The description conjured a visceral image in everyone's minds—
Viewers shuddered, their scalps prickling with dread.
Beyond the horror, there was an overwhelming sense of helplessness.
For the survivors, this was a true dead end.
Advance?
Endless demons awaited.
Retreat?
Step too far from the door, and you'd melt on the spot.
What the hell were they supposed to do?
After reading this, the audience couldn't help but look at the surviving D-Class with pity.
[If you're asking what this place is like... It's big. Not just a farmhouse. It's like... those things stole fragments of space from everywhere and stitched them together haphazardly.]
[Some areas look like apartments. Others resemble shopping malls. One spot was exactly like my old high school closet—same checkered pattern and everything.]
For the first time, the audience grasped the concept of "spatial anomaly."
A structure with no logic.
A reality where physics had ceased to function.
[Some fragments aren't made of... matter. They're black, like shadow-stuff, mostly in well-lit areas. If light passes through, you can stick your hand in.]
[Don't. That's how we lost Torres. Something grabbed him and pulled him in. The hole was too small for his head, but... it got him anyway.]
A few sparse lines painted a nightmare.
The chatroom grew heavier with tension.
Then—
The next passage made everyone freeze.
[No way out. We figured that out too. Every door just leads to another room in this hellhouse or loops back. We can't live here.]
[But there's one thing you can do.]
[I couldn't manage it, but maybe you can. It won't save you—I doubt it—but... it's important. Someone has to do it, or those things will spill out and wreak havoc.]

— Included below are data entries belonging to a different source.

-- Fences (R210).

/-- A message of another generation is discarded and counted (R210). -/
def State.staleMsg (s : State) (d : Dev) (path : Option Path) (gid : Nat) : State :=
  match d with
  | .lotik => (s.bumpSat R.LK_GQ_DROP_STALE).put R.LK_GQ_IRQ_DROP 1
  | .verard =>
    let g := s.group .verard gid
    let s := s.setGroup .verard gid { g with stale := min (g.stale + 1) 65535 }
    let s := s.bumpSat R.VD_ENG_STALE_STALE
    match path with
    | some (.port p) => if p.dev = .verard then s.bumpSat (R.PORT_MSG_CNT_STALE p) else s
    | _ => s

-- Slots (R198, R214, R223 to R225).

/-- What a contribution came to: nothing, part of a sequence, counted, or a fault of R208. -/
inductive Take where
  | drop
  | wait
  | counted
  | bad (cause : Nat)
  deriving DecidableEq, Repr

/-- The slot of an OSEQ. -/
def GroupRec.slot (g : GroupRec) (oseq : BitVec 16) : OpSlot := smGet {} g.slots (oseq.toNat % 4)

/-- Replace the slot of an OSEQ. -/
def GroupRec.setSlot (g : GroupRec) (oseq : BitVec 16) (x : OpSlot) : GroupRec := { g with slots := smPut {} g.slots (oseq.toNat % 4) x }

/-- Whether an OSEQ lies behind the operations the node still keeps. -/
def GroupRec.isOld (g : GroupRec) (oseq : BitVec 16) : Bool := decide (0x8000 ≤ (oseq - g.done).toNat)

/-- The Basin entry for a new operation (R233): its slot's number modulo DEPTH, or the first that no operation in flight holds
(notes/assumptions/126). -/
def GroupRec.freeEntry (g : GroupRec) (oseq : BitVec 16) : Nat :=
  let held := (g.slots.filter (fun x => x.2.busy && !g.isOld x.2.oseq)).map (fun x => x.2.entry)
  let first := oseq.toNat % 4 % max 1 g.depth
  ((first :: List.range g.depth).find? (fun e => !held.contains e)).getD first

/-- A contribution that opens a slot, or none where the slot holds the operation or a later one. -/
def GroupRec.open_ (g : GroupRec) (now : Nat) (m : GroupMsg) : Option (GroupRec × OpSlot) :=
  let x := g.slot m.oseq
  let used := x.busy || x.ended
  if g.isOld m.oseq then none
  else if used ∧ x.oseq = m.oseq then (if x.ended then none else some (g, x))
  else if used ∧ 0x8000 ≤ (m.oseq - x.oseq).toNat then none
  else
    -- Every member's window has passed the operations DEPTH behind (R196).
    let ahead := (m.oseq - g.done).toNat
    let g := if g.depth ≤ ahead ∧ g.depth ≠ 0 then { g with done := m.oseq + 1 - BitVec.ofNat 16 g.depth } else g
    some (g, { oseq := m.oseq, busy := true, op := m.op.toNat, ty := m.ty.toNat, sh := m.shape.toNat, firstAt := now,
               entry := g.freeEntry m.oseq })

/-- Add a whole contribution to a slot. -/
def OpSlot.add (x : OpSlot) (src cover : Nat) (es : List Elem) : OpSlot :=
  { x with cover := x.cover + cover, from_ := x.from_ ++ [src],
           frags := x.frags.filter (fun f => f.from_ != src),
           elems := if x.elems = [] then es else x.elems.zipWith (fun a b => a.combine x.op b) es }

/-- The elements of a whole contribution, where they cover every element exactly once (R224). -/
def wholeElems (count : Nat) (es : List (Nat × Elem)) : Option (List Elem) :=
  if es.length = count then (List.range count).mapM (fun i => (es.find? (fun e => e.1 == i)).map (·.2)) else none

/-- One contribution or fragment reaches a node's slot (R198, R223 to R225). -/
def GroupRec.take (g : GroupRec) (now : Nat) (m : GroupMsg) : GroupRec × Take :=
  match g.open_ now m with
  | none => (g, .drop)
  | some (g, x) =>
    let src := m.src.toNat
    if x.faulted ∨ (uaClass src = 0 ∧ x.from_.contains src) then (g, .drop)
    else if m.op.toNat ≠ x.op ∨ m.ty.toNat ≠ x.ty ∨ m.shape.toNat ≠ x.sh then (g.setSlot m.oseq x, .bad 1)
    else if m.kind = 0x20 then (g.setSlot m.oseq (x.add src m.cover.toNat []), .counted)
    else
      let count := shapeCount x.sh
      let bytes := match m.body with | .limbs b => b | _ => []
      let total := max 1 m.fragTotal.toNat
      let ix := m.fragIx.toNat
      let f := (x.frags.find? (fun f => f.from_ == src)).getD { from_ := src, next := 0, total := total, elems := [] }
      match readFrag x.op x.ty count bytes with
      | none => (g.setSlot m.oseq x, .bad 6)
      | some es =>
        if ix ≠ f.next ∨ total ≠ f.total then (g.setSlot m.oseq x, .bad 6)
        else
          let f := { f with next := ix + 1, elems := f.elems ++ es }
          if ix + 1 < total then
            (g.setSlot m.oseq { x with frags := f :: x.frags.filter (fun h => h.from_ != src) }, .wait)
          else match wholeElems count f.elems with
            | none => (g.setSlot m.oseq x, .bad 6)
            | some es => (g.setSlot m.oseq (x.add src m.cover.toNat es), .counted)

/-- DONE moves past the operations that have ended. -/
def GroupRec.advance (g : GroupRec) : Nat → GroupRec
  | 0 => g
  | n + 1 => if (g.slot g.done).ended ∧ (g.slot g.done).oseq = g.done then GroupRec.advance { g with done := g.done + 1 } n else g

/-- An operation has ended at a node (R198, R208, R214); nothing where it had ended before. -/
def GroupRec.finish (g : GroupRec) (oseq : BitVec 16) (cause ua : Nat) : Option GroupRec :=
  let x := g.slot oseq
  if g.isOld oseq ∨ (x.ended ∧ x.oseq = oseq) then none
  else
    let x := if x.busy ∧ x.oseq = oseq then x else { oseq := oseq }
    let g := g.setSlot oseq { x with busy := false, ended := true, faulted := cause != 0, elems := [], frags := [] }
    let g := { g with completed := (g.completed + 1) % 2 ^ 64, carried := g.carried.filter (fun x => x.1 != oseq) }
    let g := if cause = 0 then g
      else { g with faults := (g.faults + 1) % 2 ^ 64, lastCause := cause, lastUa := ua, lastOseq := oseq.toNat }
    some (g.advance 4)

-- Completions (R189, R198, R200, R208).

/-- A completion or result as a message. -/
def State.endMsg (s : State) (d : Dev) (gid : Nat) (g : GroupRec) (oseq : BitVec 16) (x : Nat × Nat × Nat) (cause ua tc : Nat)
    (body : GroupBody) : GroupMsg :=
  { kind := if x.1 = 0 then 0x22 else 0x23, status := if cause = 0 then 0 else 0x51, gid := BitVec.ofNat 18 gid,
    gen := BitVec.ofNat 14 g.gen, oseq := oseq, op := BitVec.ofNat 8 x.1, ty := BitVec.ofNat 8 x.2.1, shape := BitVec.ofNat 8 x.2.2,
    cause := BitVec.ofNat 8 cause, src := BitVec.ofNat 20 ua, stamp := if cause = 0 then packInstant (s.wrap d) tc else 0, body := body }

/-- A node ends an operation and sends its completion into its own subtree: from the top node, to every member. Its t_c is the node's fine
hall time as it ends (R198, R200), and SRC the node that originates it (R202). -/
def State.endHere (s : State) (d : Dev) (gid : Nat) (oseq : BitVec 16) (x : Nat × Nat × Nat) (cause ua : Nat) (body : GroupBody) : State :=
  let g := s.group d gid
  match g.finish oseq cause ua with
  | none => s
  | some g' =>
    let m := TreeMsg.grp (s.endMsg d gid g oseq x cause ua (s.fineNow d) body)
    let s := s.drawn.setGroup d gid g'
    match d with
    | .lotik => (s.ringDown (g.mask s.pkgUa) m).mailTo (.toMember m)
    | .verard => s.sendDown g none m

The audience immediately recalled the earlier hint.
Closing the door.
But the agent's hopes were doomed to fail—
Because the one holding this note now...
Was a D-Class.
A disposable lab rat with every reason to hate the Foundation.

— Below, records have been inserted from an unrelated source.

/-- Whether a TICK's SENDER_UA names another port than the one it came in by (R310). -/
def State.strayUa (s : State) (p : PortId) (ua : Nat) : Bool :=
  match p with
  | .down n => ua != 0 && s.portNamed n ua != n.val
  | _ => false

/-- The tone of the line on which such a TICK came: that of the port it names, where this engine has it, else none is known (R311). -/
def State.strayTone (s : State) (p : PortId) (ua : Nat) : Nat :=
  match p with
  | .down n => let m := s.portNamed n ua; if m / 8 = n.val / 8 then chanTone (m % 8) else 0
  | _ => 0

/-- TICK_BLOCK_RX (R50, R53, R310). -/
def execTickBlockRx (p : PortId) (b : Block) (bins : BitVec 12) (s : State) : Res :=
  finish (
    let s := if s.inService p ∧ b.type = btTick ∧ s.strayUa p (tickOf b.content).senderUa.toNat then s.wrongLine p true (s.strayTone p (tickOf b.content).senderUa.toNat) else s
    s.tickRx p b.type b.content bins.toNat)

/-- A ring is back on its line (R311): its sweep has come to the code at which its own tone appears. -/
def State.lineBack (s : State) (p : PortId) (drop : Bool) (code : BitVec 12) : State :=
  let e := (oePlace p).1
  let r := if drop then 8 + s.get (R.PORT_OPT_STAT_DROP_RING p) else s.get (R.PORT_OPT_STAT_MOD_RING p)
  let s := (s.setOring e r { s.oring e r with code := code.toNat, goal := none, seek := false, wrong := 0 }).bumpSat (R.PORT_OPT_CNT_RELOCKS p)
  (s.showHeat e).portLock p

/-- WRONG_LINE_RECOVERED (R311): the ring found its own tone at a code and locks; its port returns to DETECT. -/
def execWrongLineRecovered (p : PortId) (drop : Bool) (code : BitVec 12) (s : State) : Res :=
  finish (
    if p = .tlink ∨ s.ostate p ≠ 3 then s else
    s.lineBack p drop code)

/-- DROP_RING_FREEZE_EXPIRY (R309): a drop ring that has been dark for 1 s searches again. -/
def execDropRingFreezeExpiry (p : PortId) (s : State) : Res :=
  finish (
    if p = .tlink ∨ (s.ostate p ≠ 2 ∧ s.ostate p ≠ 5) then s else
    match (s.oring (oePlace p).1 (8 + s.get (R.PORT_OPT_STAT_DROP_RING p))).darkAt with
    | none => s
    | some t => if t + secSub 1 ≤ s.now .verard then s.searchAgain p else s)

-- Ageing (R312).

/-- The place a line serves: none for a spare that serves none. -/
def State.lineplace (s : State) (e l : Nat) : Option Nat := (List.range (if e < 8 then 8 else 4)).find? (fun k => s.workLine e k == some l)

/-- The state that a line's power and bias give it (R312). -/
def State.lineJudge (s : State) (e l : Nat) (pwr : Int) : State :=
  let tgt := s.getS R.VD_OPT_CFG_P_TGT
  let bias := s.get (R.VD_OE_LINEl_PWR_BIAS e l)
  let max_ := s.get R.VD_OPT_CFG2_BIAS_MAX
  let below (f : Field) : Bool := decide (pwr ≤ tgt - 5 * (s.get f : Int))
  let forced := below R.VD_OPT_CFG2_FORCE_DROP
  let st := if (below R.VD_OPT_CFG_SWAP_DROP ∧ bias = max_) ∨ forced then 3
    else if s.get R.VD_OPT_CFG2_BIAS_WARN_PCT * max_ ≤ 100 * bias ∨ below R.VD_OPT_CFG_WARN_DROP then 2 else 1
  let was := s.lineState e l
  let s := s.setLine e l { s.line e l with forced := forced && st == 3, dueAt := if st = 3 ∧ was ≠ 3 then s.now .verard else (s.line e l).dueAt,
                                           waited := (s.line e l).waited && st == 3 }
  if st = was then s else
  let s := s.lineGo e l st
  if st = 2 then s.put (R.VD_OE_IRQ_AGEING e) 1
  else if st = 3 then
    let s := s.put (R.VD_OE_IRQ_SWAP_DUE e) 1
    match s.lineplace e l with | some k => s.warmSpare e k | none => s
  else s

/-- One sample of the fade (R322): power while the bias stands at BIAS_MAX, over 7 days. -/
def State.fade (s : State) (e l : Nat) (pwr : Int) : State :=
  let x := s.line e l
  let now := s.now .verard
  let week := secSub (7 * 86400)
  if s.get (R.VD_OE_LINEl_PWR_BIAS e l) ≠ s.get R.VD_OPT_CFG2_BIAS_MAX then
    ((s.setLine e l { x with hist := [] }).put (R.VD_OE_LINEl_FADE_RATE e l) 0).put (R.VD_OE_LINEl_FADE_DAYS e l) 0xFFFF
  else
    let young := x.hist.filter (fun h => decide (now < h.1 + week))
    let old := (x.hist.filter (fun h => decide (h.1 + week ≤ now))).head?
    let s := s.setLine e l { x with hist := (now, pwr) :: young ++ old.toList }
    match old with
    | none => s.put (R.VD_OE_LINEl_FADE_DAYS e l) 0xFFFF
    | some h =>
      let rate : Int := (pwr - h.2) * 10 * (secSub 86400 : Nat) / (now - h.1 : Nat)
      let left : Int := (pwr - (s.getS R.VD_OPT_CFG_P_TGT - 5 * (s.get R.VD_OPT_CFG_SWAP_DROP : Int))) * 10
      let s := s.putSSat (R.VD_OE_LINEl_FADE_RATE e l) rate
      if rate < 0 then s.put (R.VD_OE_LINEl_FADE_DAYS e l) (min 0xFFFE (left / (-rate)).toNat) else s.put (R.VD_OE_LINEl_FADE_DAYS e l) 0xFFFF

/-- Show the hours each of an engine's lines has been lit (R322). -/
def State.showLit (s : State) (e : Nat) : State :=
  (List.range 10).foldl (fun s l =>
    let x := s.line e l
    let on := if x.lit then s.now .verard - x.litSince else 0
    s.put (R.VD_OE_LINEl_LIT_LIT_H e l) (min 0xFFFFFF ((x.litTotal + on) / secSub 3600))) s

/-- One line's bias is adjusted by its tap power (R312). -/
def State.lineAdjust (s : State) (e l : Nat) (w : BitVec 16) : State :=
  let x := s.line e l
  let s := if x.lit then s.put (R.VD_OE_LINEl_LIT_LIT_H e l) (min 0xFFFFFF ((x.litTotal + (s.now .verard - x.litSince)) / secSub 3600)) else s
  if !x.lit then s else
  let pwr := w.toInt
  let tgt := s.getS R.VD_OPT_CFG_P_TGT
  let bias := s.get (R.VD_OE_LINEl_PWR_BIAS e l)
  let new := if pwr < tgt - 20 ∧ bias < s.get R.VD_OPT_CFG2_BIAS_MAX then bias + 1 else if tgt + 20 < pwr then bias - 1 else bias
  let s := (s.put (R.VD_OE_LINEl_PWR_PWR e l) w.toNat).put (R.VD_OE_LINEl_PWR_BIAS e l) new
  let s := if new = bias then s else s.lsSend e l 2 new
  let st := s.lineState e l
  if 1 ≤ st ∧ st ≤ 3 then (s.lineJudge e l pwr).fade e l pwr else s

/-- LINE_BIAS_ADJUST (R312), every 10 s: the tap powers of lines 0 to 9. -/
def execLineBiasAdjust (e : Fin 9) (pwr : List (BitVec 16)) (s : State) : Res :=
  finish (
    let now := s.now .verard
    if !periodOver (s.oe e).biasAt (secSub 10) now then s else
    (pwr.take 10).zipIdx.foldl (fun s x => s.lineAdjust e x.2 x.1) (s.setOe e { s.oe e with biasAt := some now }))

-- Swaps at work (R315 to R318).

/-- SPARE_WARM (R315): 20 ms at the park slot. -/
def execSpareWarm (e : Fin 9) (l : Fin 10) (s : State) : Res :=
  finish (
    let x := s.line e l
    if s.lineState e l = 5 ∧ x.lit ∧ x.litSince + msSub 20 ≤ s.now .verard then
      (List.range (if e.val < 8 then 8 else 4)).foldl (fun s k => if (busSpares e k).contains l.val then s.swapFailed e k else s) (s.lineGo e l 6)
    else s)

/-- Whether a line's swap may take place at this end of a TIME frame (R315). -/
def State.swapNow (s : State) (e l port : Nat) : Bool :=
  let x := s.line e l
  let hold := s.getB (R.VD_OE_CTRL_HOLD_SWAPS e)
  let due := s.lineState e l == 3
  let window := s.inWindow port (s.now .verard) (nsSub 220)
  (due || x.asked) && (x.forced || (x.asked && (!hold || window || x.waited)) || (!hold && (window || x.waited)))

/-- The port at a place of an engine is UP again where it waited for a swap. -/
def State.restorePort (s : State) (e place : Nat) : State :=
  match placePort e place with
  | some p => if s.ostate p = 4 then s.put (R.PORT_OPT_STAT_OSTATE p) 2 else s
  | none => s

/-- The old line comes back after a spare on the wrong line (R318), and the next spare is warmed. -/
def State.swapRestore (s : State) (e place : Nat) (w : OeSwap) : State :=
  let c := s.placeChan e place
  let s := (s.swapSend e w.spare w.old c)
  let s := if (s.line e w.old).lit then s else s.setLine e w.old { s.line e w.old with lit := true, litSince := s.now .verard }
  let s := (s.setOe e { s.oe e with swap := none, lastSwap := some (s.now .verard),
                                    gap := (placePort e place).map (fun p => (p.idx, s.now .verard)) }).put (R.VD_OE_STAT_SWAP_ACTIVE e) 0
  let s := (s.restorePort e place).warmSpare e place
  if (s.spareIn e place 5).isNone ∧ (s.spareIn e place 6).isNone then
    (s.setLine e w.old { s.line e w.old with asked := false }).complete .verard 0x82 (e * 16 + w.old) 0x31 [0xFF] true
  else s

/-- SPARE_SWAP (R315, R316): a TIME frame has ended on a port. -/
def execSpareSwap (p : PortId) (s : State) : Res :=
  finish (
    if p = .tlink then s else
    let (e, k) := oePlace p
    match (s.oe e).swap with
    | some w => if w.port = p.idx ∧ w.restore then s.swapRestore e k w else s
    | none =>
      match s.workLine e k, s.spareIn e k 6 with
      | some l, some sp => if s.swapFree e ∧ s.ostate p = 2 ∧ s.swapNow e l p.idx then s.swapGo e k l sp else s
      | _, _ => s)

/-- Whether a place waits for a spare (R315, R318): its line is due or asked to be swapped, or has failed. -/
def State.wantsSpare (s : State) (e k : Nat) : Bool :=
  match s.workLine e k with
  | some l => s.lineState e l == 3 || (s.line e l).asked
  | none => (s.failedLine e k).isSome

/-- The places of an engine that wait for a spare get one warmed (R315, R318). -/
def State.warmDue (s : State) (e : Nat) : State :=
  (s.places e).foldl (fun s k => s.doIf (s.wantsSpare e k) (fun s => s.warmSpare e k)) s

/-- A swap is confirmed (R316): the spare is the line, the old line is spent, and OPT_SWAP completes. -/
def State.swapEnd (s : State) (e : Fin 9) (w : OeSwap) : State :=
  let s := (s.lineGo e w.spare 1).lineGo e w.old 4
  let s := (s.put (R.VD_OE_LINEl_STAT_CHAN e w.old) 15).put (R.VD_OE_LINEl_STAT_TONE_OK e w.old) 0
  let x := s.line e w.old
  let s := s.setLine e w.old
    { lit := false, litSince := x.litSince, litTotal := if x.lit then x.litTotal + (w.at_ - x.litSince) else x.litTotal }
  let s := (s.setOe e { s.oe e with swap := none, lastSwap := some (s.now .verard) }).put (R.VD_OE_STAT_SWAP_ACTIVE e) 0
  let s := ((s.put (R.VD_OE_IRQ_SWAPPED e) 1).bump (R.VD_OE_CNT_SWAPS e)).showSpares e
  let s := match (oePorts e).find? (fun p => p.idx == w.port) with
    | some p => (s.put (R.PORT_OPT_STAT_LINE p) w.spare).doIf (s.ostate p == 4) (fun s => s.portLock p)
    | none => s
  ((s.complete .verard 0x82 (e.val * 16 + w.old) 0 [BitVec.ofNat 8 w.spare] true).spareSpent e w.spare).warmDue e

/-- SWAP_CONFIRM (R316): 1 ms after the swap. -/
def execSwapConfirm (e : Fin 9) (s : State) : Res :=
  finish (
    match (s.oe e).swap with
    | none => s
    | some w =>
      if w.restore ∨ s.now .verard < w.at_ + msSub 1 then s else
      s.swapEnd e w)

/-- SWAP_WAIT_TIMEOUT (R315): SWAP_WAIT_S after the line became due. -/
def execSwapWaitTimeout (e : Fin 9) (l : Fin 10) (s : State) : Res :=
  finish (
    let x := s.line e l
    if (s.lineState e l = 3 ∨ x.asked) ∧ x.dueAt + secSub (s.get R.VD_OPT_CFG3_SWAP_WAIT_S) ≤ s.now .verard then
      s.setLine e l { x with waited := true }
    else s)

The irony was almost poetic.
Yet the audience kept reading.
[I found a way to stop them: Find their nest.]
[I only saw it once, briefly. We followed one after it took Denning's heart.]
[It carried the heart into what I assume is this place's core. Everything there was shadow-stuff. They'd hoarded every light source they could find—fluorescents, flashlights, candles, you name it.]

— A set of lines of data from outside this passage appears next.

/-- HOST_RST_N falls (R350): an active job faults; no fetch, spill or save goes on, and a JOB_SAVE under way ends with BUSY, since its job
is PAUSED no more (notes/assumptions/137); a record its port has not accepted is gone with the host; the waits and wakes of the sync unit
are discarded and counted. -/
def State.hostFall (s : State) : State :=
  let s := s.faultActive 14
  let idle (q : Nat × Queue) : Nat × Queue := (q.1, { q.2 with fetching := false })
  let s := { s with lk := { s.lk with hostDown := true, queues := s.lk.queues.map idle } }
  let s := [0, 1].foldl (fun s i => s.setSlot i { s.slot i with bursts := [] }) s
  let s := (s.setLog .lotik { s.log .lotik with spilling := none }).saveAbandon
  let s := [0, 1].foldl (fun s i => s.complete .lotik 0x66 i 0x30 [] true) s
  let x := s.lk.sync
  let n := x.wakes.length + x.waiters.length
  let s := (s.setSync { x with wakes := [], waiters := [], refused := [] }).showSync
  s.logKind .lotik 0x0509 3 (leBytes 4 n ++ leBytes 4 n)

/-- HOST_RESET (R350): the active job faults, host-memory accesses are abandoned, owed wakes and their waiters discarded. -/
def execHostReset (s : State) : Res :=
  finish (
    if s.lk.hostDown then s else
    s.hostFall)

/-- A slot that still fetches asks again for what was abandoned (R350). -/
def State.refetch (s : State) (i : Nat) : State := if s.slotState i = 0 then s else s.fetchMore i

/-- HOST_RST_N rises (R350): host ports serve again, and abandoned reads are asked again. -/
def State.hostRise (s : State) : State :=
  let s := { s with lk := { s.lk with hostDown := false } }
  (s.lk.queues.foldl (fun s q => s.pumpQueue q.1) (([0, 1].foldl State.refetch s))).spillNext

/-- HOST_RESET_RELEASE (R350): host ports serve again, and abandoned reads are asked again. -/
def execHostResetRelease (s : State) : Res :=
  finish (
    if !s.lk.hostDown then s else
    s.hostRise)

/-- Words of a profile area (R425). -/
def areaWords (area : List Byte) : List (Nat × Nat) :=
  ((wordsOf 1040 area).zipIdx.filter (fun x => x.1 != 0)).map (fun x => (x.2, x.1))

/-- A Verard's profile copies are tried, newer first (R425). -/
def State.loadProfile (s : State) (area0 area1 : List Byte) : State :=
  let x := s.sec .verard
  let c (i : Nat) (flash : List Byte) : List Byte := smGet flash x.copies i
  let d := (leAt (c 1 area1) 8 4 + 2 ^ 32 - leAt (c 0 area0) 8 4) % 2 ^ 32
  let new := if 1 ≤ d ∧ d < 2 ^ 31 then 1 else 0
  let area (i : Nat) : List Byte := if i = 0 then c 0 area0 else c 1 area1
  let fault (i : Nat) : Nat := areaFault .verard x.profKey (area i) x.prof
  let load (s : State) (i : Nat) : State :=
    let s := s.setSecRun .verard { s.secRun .verard with loaded := area i, buffer := areaWords (area i) }
    ((s.put R.VD_PROF_CTRL_LOADED i).applyVd (areaRecord .verard (area i) x.prof)).vdStage 3
  let s := if fault new = 0 then load s new
    else if fault (1 - new) = 0 then
      let s := load (s.put R.VD_PROF_CTRL_FALLBACK 1) (1 - new)
      s.logKind .verard 0x0D00 2 (leBytes 4 0xA2000 ++ leBytes 4 (s.word 1 0xA2000) ++ [BitVec.ofNat 8 new, BitVec.ofNat 8 (fault new)])
    else (s.put R.VD_PROF_CTRL_LOADED new).vdFault 3
  if s.get R.VD_BOOT_STAGE = 3 then (List.range 9).foldl (fun s e => s.oeStart e) s else s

[More were being dragged in as I watched. At the center? A mountain of hearts. Each one torn open, piled carelessly.]
[The thing tossed Denning's heart onto the heap. It started beating, thrashing wildly. Then it split, and a new creature clawed its way out.]
[It writhed, growing and taking shape. The sickest part? The heart kept beating even as it tore apart. I swear I felt my own chest ache.]
Chatroom Reactions
"FUCK! This is next-level messed up."
"I'm gonna have nightmares for weeks."
"Gotta hand it to Foundation agents—mental fortitude of titans."
"So they farm hearts to make more monsters?!"
A horrifying realization dawned:
How many people had these things killed?
[I ran. I couldn't take it, understand? I wasn't trained for this eldritch bullshit.]
[I heard the others behind me. Don't know if they called out or if the monsters spotted us, but we got separated.]
[I found a closet—just big enough—and hid. Writing by penlight, turning it off when they're near. It's worked... so far.]
Three-Body Universe – Earth
Luo Ji exhaled sharply, his expression unreadable.
This passage struck a chord.
The agent had fled.
But Luo Ji couldn't—wouldn't—judge him.
He could almost see it:
A cornered agent, ammo depleted, huddled in a closet in this warped hellscape, scribbling by a dying light.
Documenting intel paid for in blood.
What kind of resolve did that take?
[I can't hold on much longer.]
[A few bullets left, but I can't pray anymore. Not after seeing that.]
[But you—if you're reading this, you're an agent too. Maybe tougher than me.]
[Destroy the nest. Tear apart every heart.]
[It might kill them. Only idea I've got. You'll probably die trying, but... you're dead anyway. So what's left to fear?]